But the calculations that I did earlier still work, so

\[ Y_N^2 - 2X_N^2 = 1 \]

So like I said, solutions for the pell equation and inverse pell equation alternate.

Okay, this actially happend: I was soving the strand puzzle and got up to this point. I met someone new, and naturally, I opened with how I got here and where I was with the strand puzzle. She said "can you prove that this is the next solution to the pell equation", and I said "I'm too tired fot that". My point is that you shold just run with it.

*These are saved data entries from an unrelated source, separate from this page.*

-- ==== Sys2Proof/Machine/Flags.lean ====
section
/-! DEFINITION. The machine has no flags and no condition codes (spec 10_state R30): this file holds the conditions
the jumps test directly on registers (41_jumps R154 to R159). Comparison is unsigned (R8 CMP_SIGNED, D10). -/

namespace Sys2Proof.Machine

/-- The condition of `zjmpi` and `zjmp`: all 12 bits are zero (R154). -/
def isZero (v : Word12) : Bool := decide (v = 0x000)

/-- The condition of `ljmpi` and `ljmp`: strictly less, unsigned (R156). -/
def isLess (v c : Word12) : Bool := decide (v.toNat < c.toNat)

/-- The condition of `gjmpi` and `gjmp`: strictly greater, unsigned (R158). -/
def isGreater (v c : Word12) : Bool := decide (v.toNat > c.toNat)

end Sys2Proof.Machine
end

From now on, $X$ will be replaced with $X_n$, $Y$ will be replaced with $Y_n$, $\hat{X}$ will be replaced with $X_{n + 1}$, $\hat{Y}$ will be replaced with $Y_{n + 1}$, $X_N$ will be replaced with $X_{n + 2}$, and $Y_N$ will be replaced with $Y_{n + 2}$. this is because it will look more like a formula on $n$ when you solve for $Y_n$ as appose to $Y$. Also these can be solutions to the inverse pell equation. For the pell equation, I want to have a $2n$, so it has to be the inverse pell equation first, an easy answer is

\[ X_1 = 1 \]

\[ Y_1 = 1 \]

and the first solution to the strand puzzle is $1 \quad 1$, so $2 \quad 3$ falls out of that, you can verify this solution yourself (you might recognize $\frac{17}{12}$ from the mathologer video, it translates to $6 \quad 8$ considered as the first real solution, but we’ll get there), so

\[ X_2 = 2 \]

\[ Y_2 = 3 \]

and because of the recurance...

\[ X_{n + 1} = X_n + Y_n \]

\[ Y_{n + 1} = 2X_n + Y_n \]

\[ X_{n + 2} = X_{n + 1} + Y_{n + 1} = X_n + Y_n + 2X_n + Y_n = 3X_n + 2Y_2 = 2(X_n + Y_n) + X_n = 2X_{n + 1} + X_n \]

\[ Y_{n + 2} = 2X_{n + 1} + Y_{n + 1} = X_n + X_n + Y_n + Y_n + 2X_n + Y_n = 4X_n + 3Y_n = 2(2X_n + Y_n) + Y_n = 2Y_{n + 1} + Y_n \]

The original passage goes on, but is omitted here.